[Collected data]
theorem State.opWrite_good {x1 : State} (x2 : Nat) (x3 : RxFrame) (x4 : Bytes) (hGx1 : Good kp x1) (p_now : kp.free .now := by assumption)
    (p_regs : kp.free .regs := by assumption) (p_config : kp.free .config := by assumption) (p_hold : kp.free .hold := by assumption)
    (p_time : kp.free .time := by assumption) (p_mgmt : kp.free .mgmt := by assumption) (p_net : kp.free .net := by assumption)
    (p_store : kp.free .store := by assumption) (p_control : kp.free .control := by assumption)
    (p_seals : kp.free .seals := by assumption) (p_power : kp.free .power := by assumption) (p_faults : kp.free .faults := by assumption)
    (p_units : kp.free .units := by assumption) (p_ctxs : kp.free .ctxs := by assumption) (p_rnds : kp.free .rnds := by assumption)
    (p_adm : kp.free .adm := by assumption) (p_stills : kp.free .stills := by assumption) (p_surfs : kp.free .surfs := by assumption)
    (p_cells : kp.free .cells := by assumption) (p_memory : kp.free .memory := by assumption) (p_pools : kp.free .pools := by assumption)
    (p_dma : kp.free .dma := by assumption) (p_cal : kp.free .cal := by assumption) (p_otp : kp.free .otp := by assumption)
    (p_boot : kp.free .boot := by assumption) : Good kp (State.opWrite x1 x2 x3 x4).2 := by
  unfold State.opWrite
  try dsimp only
  with_reducible repeat' (first | assumption | apply State.bump32_good | apply State.writeRegs_good | apply Good.ite | split)

theorem State.openMgmt_good {s : State} (f : RxFrame) (b : Bytes) (hG : Good kp s) (p_freeCtr : kp.free .freeCtr := by assumption)
    (p_mgmt : kp.free .mgmt := by assumption) (p_net : kp.free .net := by assumption) (p_boot : kp.free .boot := by assumption) : Good kp
    (State.openMgmt s f b) := by
  unfold State.openMgmt
  try dsimp only
  with_reducible repeat' (first | assumption | apply State.trngBytes_good | apply State.newScalar_good | apply State.fresh_good
                                | apply State.mgmtSend_good | apply Good.ite | split
                                | (fail_if_no_progress refine Good.upd ?_ rfl rfl rfl rfl))

theorem State.programKey_good {s : State} (k : Nat) (hash : Bytes) (hG : Good kp s) (p_otp : kp.free .otp := by assumption) : Good kp
    (State.programKey s k hash) := by
  unfold State.programKey
  try dsimp only
  with_reducible repeat' (first | assumption | apply State.setOtp_good)

theorem State.otpFailed_good {s : State} (cmd : Nat) (slot : Nat) (hG : Good kp s) (p_freeCtr : kp.free .freeCtr := by assumption)
    (p_otp : kp.free .otp := by assumption) : Good kp (State.otpFailed s cmd slot) := by
  unfold State.otpFailed
  try dsimp only
  with_reducible repeat' (first | assumption | apply State.fresh_good | apply State.programKey_good | apply State.setOtp_good
                                | apply Good.ite)

theorem State.setMgmtSess_good {s : State} (x : MgmtSess) (hG : Good kp s) (p_mgmt : kp.free .mgmt := by assumption) : Good kp
    (State.setMgmtSess s x) := by
  unfold State.setMgmtSess
  try dsimp only
  with_reducible repeat' (first | assumption | apply Good.ite | split | (fail_if_no_progress refine Good.upd ?_ rfl rfl rfl rfl))

theorem State.performReq_good {s : State} (x : MgmtSess) (f : RxFrame) (m : KtMsg) (op : Perform) (hG : Good kp s)
    (hop : ∀ t n f b, Good kp t → Good kp (op t n f b).2) (p_mgmt : kp.free .mgmt := by assumption)
    (p_net : kp.free .net := by assumption) : Good kp (State.performReq s x f m op) := by
  have h1 := hop _ x.num f (reqBody m.body) (State.setMgmtSess_good
    { x with lastSeq := m.seq, lastReq := s.now, busyAt := s.now, busy := x.unanswered s.now + 1 } hG)
  unfold State.performReq
  dsimp only
  split
  · exact h1
  · exact State.mgmtSend_good _ _ _ (State.setMgmtSess_good _ h1)

theorem State.poisonRecord_good {s : State} (n : Nat) (q : Nat) (hG : Good kp s) (p_regs : kp.free .regs := by assumption)
    (p_net : kp.free .net := by assumption) (p_ctxs : kp.free .ctxs := by assumption) : Good kp (State.poisonRecord s n q) := by
  unfold State.poisonRecord
  try dsimp only
  with_reducible repeat' (first | assumption | apply State.bump_good | apply State.setCtx_good | apply State.setSess_good | apply Good.ite
                                | split)

theorem State.request_good {s : State} (f : RxFrame) (kind : ReqKind) (op : Perform) (hG : Good kp s)
    (hop : ∀ t n f b, Good kp t → Good kp (op t n f b).2) (p_regs : kp.free .regs := by assumption)
    (p_mgmt : kp.free .mgmt := by assumption) (p_net : kp.free .net := by assumption) (p_control : kp.free .control := by assumption)
    (p_memory : kp.free .memory := by assumption) : Good kp (State.request s f kind op) := by
  unfold State.request
  try dsimp only
  with_reducible repeat' (first | assumption | apply State.mgmtRx_good | apply State.authFail_good | apply State.bump32_good
                                | apply State.performReq_good | apply State.setMgmtSess_good | apply State.mgmtSend_good | apply Good.ite
                                | split)

theorem State.resolveHeads_good {s : State} (p : Nat) (hG : Good kp s) (p_net : kp.free .net := by assumption) : Good kp
    (State.resolveHeads s p) := by
  unfold State.resolveHeads
  try dsimp only
  with_reducible repeat' (first | assumption | apply State.startResolve_good | refine Good.foldl ?_ (fun t a ht => ?_)
                                | refine Good.foldl2 ?_ (fun t a ht => ?_) | refine Good.foldl1 ?_ (fun t a ht => ?_)
                                | refine Good.foldr ?_ (fun a t ht => ?_) | apply Good.ite)

theorem State.revokeKey_good {s : State} (k : Nat) (hG : Good kp s) (p_mgmt : kp.free .mgmt := by assumption)
    (p_otp : kp.free .otp := by assumption) : Good kp (State.revokeKey s k) := by
  unfold State.revokeKey
  try dsimp only
  with_reducible repeat' (first | assumption | apply State.setOtp_good | apply Good.ite | split
                                | (fail_if_no_progress refine Good.upd ?_ rfl rfl rfl rfl))

theorem State.startFrame_good {s : State} (p : Nat) (q : Nat) (f : OutFrame) (hG : Good kp s) (p_regs : kp.free .regs := by assumption)
    (p_wire : kp.free .wire := by assumption) (p_net : kp.free .net := by assumption) : Good kp (State.startFrame s p q f) := by
  unfold State.startFrame
  try dsimp only
  with_reducible repeat' (first | assumption | apply State.setPort_good | apply State.bumpN_good | apply State.bump_good
                                | apply State.transmit_good)

theorem State.startSheet_good {s : State} (p : Nat) (h : Nat × Sheet × BitVec 64) (hG : Good kp s)
    (p_regs : kp.free .regs := by assumption) (p_wire : kp.free .wire := by assumption) (p_net : kp.free .net := by assumption)
    (p_seals : kp.free .seals := by assumption) : Good kp (State.startSheet s p h) := by
  unfold State.startSheet
  try dsimp only
  with_reducible repeat' (first | assumption | apply State.bump_good | apply State.startFrame_good | apply State.setPort_good
                                | apply State.setEgq_good | apply State.noteSent_good | apply State.tagQueue_good)

theorem execAttestSigned_good (k : Fin 2) {s : State} (hG : Good kp s) (p_mgmt : kp.free .mgmt := by assumption)
    (p_seals : kp.free .seals := by assumption) : OutGood kp (execAttestSigned k s) := by
  unfold execAttestSigned
  try dsimp only
  with_reducible repeat' (first | assumption | apply State.setSe_good | apply State.startSign_good | apply State.readyTicket_good
                                | apply outGood_next | apply outGood_fault | apply Good.ite | apply OutGood.ite | split)

theorem execBye_good (f : RxFrame) {s : State} (hG : Good kp s) (p_regs : kp.free .regs := by assumption)
    (p_mgmt : kp.free .mgmt := by assumption) (p_net : kp.free .net := by assumption) (p_control : kp.free .control := by assumption)
    (p_memory : kp.free .memory := by assumption) : OutGood kp (execBye f s) := by
  unfold execBye
  try dsimp only
  with_reducible repeat' (first | assumption | apply State.mgmtRx_good | apply State.authFail_good | apply State.dropMgmtSess_good
                                | apply State.mgmtSend_good | apply outGood_next | apply outGood_fault | apply Good.ite
                                | apply OutGood.ite | split)

theorem execCalCntClr_good (v : BitVec 32) {s : State} (hG : Good kp s) (p_regs : kp.free .regs := by assumption) : OutGood kp
    (execCalCntClr v s) := by
  unfold execCalCntClr
  try dsimp only
  with_reducible repeat' (first | assumption | apply State.calClear_good | apply outGood_next | apply outGood_fault | apply Good.ite)

theorem execColCntClr_good (v : BitVec 32) {s : State} (hG : Good kp s) (p_regs : kp.free .regs := by assumption) : OutGood kp
    (execColCntClr v s) := by
  unfold execColCntClr
  try dsimp only
  with_reducible repeat' (first | assumption | apply State.colClear_good | apply outGood_next | apply outGood_fault | apply Good.ite)

theorem execCuCntClr_good (p : Fin 8) (v : BitVec 32) {s : State} (hG : Good kp s) (p_regs : kp.free .regs := by assumption) : OutGood kp
    (execCuCntClr p v s) := by
  unfold execCuCntClr
  try dsimp only
  with_reducible repeat' (first | assumption | apply State.cuClear_good | apply outGood_next | apply outGood_fault | apply Good.ite)

theorem execDecCntClr_good (p : Fin 64) (v : BitVec 32) {s : State} (hG : Good kp s) (p_regs : kp.free .regs := by assumption)
    : OutGood kp (execDecCntClr p v s) := by
  unfold execDecCntClr
  try dsimp only
  with_reducible repeat' (first | assumption | apply State.decClear_good | apply outGood_next | apply outGood_fault | apply Good.ite)
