-- ==== Sys2Proof/Tests/Slice0.lean ====
section
/-!
SUPPORT. Tests: what WellFormed refuses, results that the manual states, and for each statement with hypotheses a concrete state and operands
that meet them together.
-/
set_option Elab.async false

section
namespace Sys2Proof.Tests
open Sys2Proof Sys2Proof.Machine

/-! ## Small states -/

/-- A register table with the listed values. -/
def regsOf (l : List (Nat × Nat)) : Tab Word := l.foldl (fun t q => tput regReset t q.1 (BitVec.ofNat 32 q.2)) []

/-- An announced configuration with the listed values. -/
def cfgOf (l : List (Nat × Nat)) : Tab Word := l.foldl (fun t q => tput cfgReset t q.1 (BitVec.ofNat 32 q.2)) []

/-- Bytes from numbers. -/
def bytes (l : List Nat) : Bytes := l.map (BitVec.ofNat 8)

/-! ## Well-formedness -/

/-- A frame as port 0 of `net0` takes it: to its MAC address, from 192.0.2.9, with a layer-3 form, a UDP port and a payload. -/
def frameOf (l3 : L3) (dport : Nat) (payload : Bytes) : RxFrame :=
  { port := 0, fcsOk := true, len := 1000, sTag := false, vid := none, etherType := 0x0800, dstMac := 0x025000000001, srcMac := 0x020000000009, l3,
    srcIp := mapped4 0xC0000209, dstIp := mapped4 0xC0000201, srcPort := 47210, dstPort := dport, payload }

/-- A UDP frame. -/
def udpOf (dport : Nat) (payload : Bytes) : RxFrame := frameOf (.ip4 true false 17 .good) dport payload

/-- An ICMP frame. -/
def icmpOf (payload : Bytes) : RxFrame := frameOf (.ip4 true false 1 .good) 0 payload

/-- An ICMPv6 frame. -/
def icmp6Of (payload : Bytes) : RxFrame := { frameOf (.ip6 false false 58 .good) 0 payload with etherType := 0x86DD, srcIp := 0xFD00 * 2 ^ 112 + 9 }

/-- An ARP frame. -/
def arpOf (payload : Bytes) : RxFrame := { frameOf .none 0 payload with etherType := 0x0806 }

/-- A well-formed frame and one ill-formed in each of its checks. -/
theorem test_wellFormed_frame : (Instr.pauseFrame (udpOf 1 [])).wellFormed = true
    ∧ (Instr.pauseFrame { udpOf 1 [] with dstMac := 2 ^ 48 }).wellFormed = false ∧ (Instr.pauseFrame { udpOf 1 [] with srcMac := 2 ^ 48 }).wellFormed = false
    ∧ (Instr.pauseFrame { udpOf 1 [] with etherType := 2 ^ 16 }).wellFormed = false ∧ (Instr.pauseFrame { udpOf 1 [] with srcIp := 2 ^ 128 }).wellFormed = false
    ∧ (Instr.pauseFrame { udpOf 1 [] with dstIp := 2 ^ 128 }).wellFormed = false ∧ (Instr.pauseFrame { udpOf 1 [] with srcPort := 2 ^ 16 }).wellFormed = false
    ∧ (Instr.pauseFrame { udpOf 1 [] with dstPort := 2 ^ 16 }).wellFormed = false ∧ (Instr.pauseFrame { udpOf 1 (zeros 9) with len := 8 }).wellFormed = false
    ∧ (Instr.pauseFrame { udpOf 1 [] with vid := some 4096 }).wellFormed = false ∧ (Instr.pauseFrame { udpOf 1 [] with vid := some 4095 }).wellFormed = true := by
  decide +kernel
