-- ==== Sys2Proof/Syntax.lean ====
section
/-! DEFINITION. The commands of the block: one constructor per row of the opcode table. A mailbox command carries
the request the firmware takes; a host action, an internal event or an event at a ball carries what it brings. -/

namespace Sys2Proof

• **Task requirements**: Which lines above run from the one containing "(p_regs : kp.free .regs := by assumption) (p_config" down to the one containing "(p_time : kp.free"? Repeat exactly those, both ends included, and nothing else.

• **Written reply**:
    (p_regs : kp.free .regs := by assumption) (p_config : kp.free .config := by assumption) (p_hold : kp.free .hold := by assumption)
    (p_time : kp.free .time := by assumption) (p_mgmt : kp.free .mgmt := by assumption) (p_net : kp.free .net := by assumption)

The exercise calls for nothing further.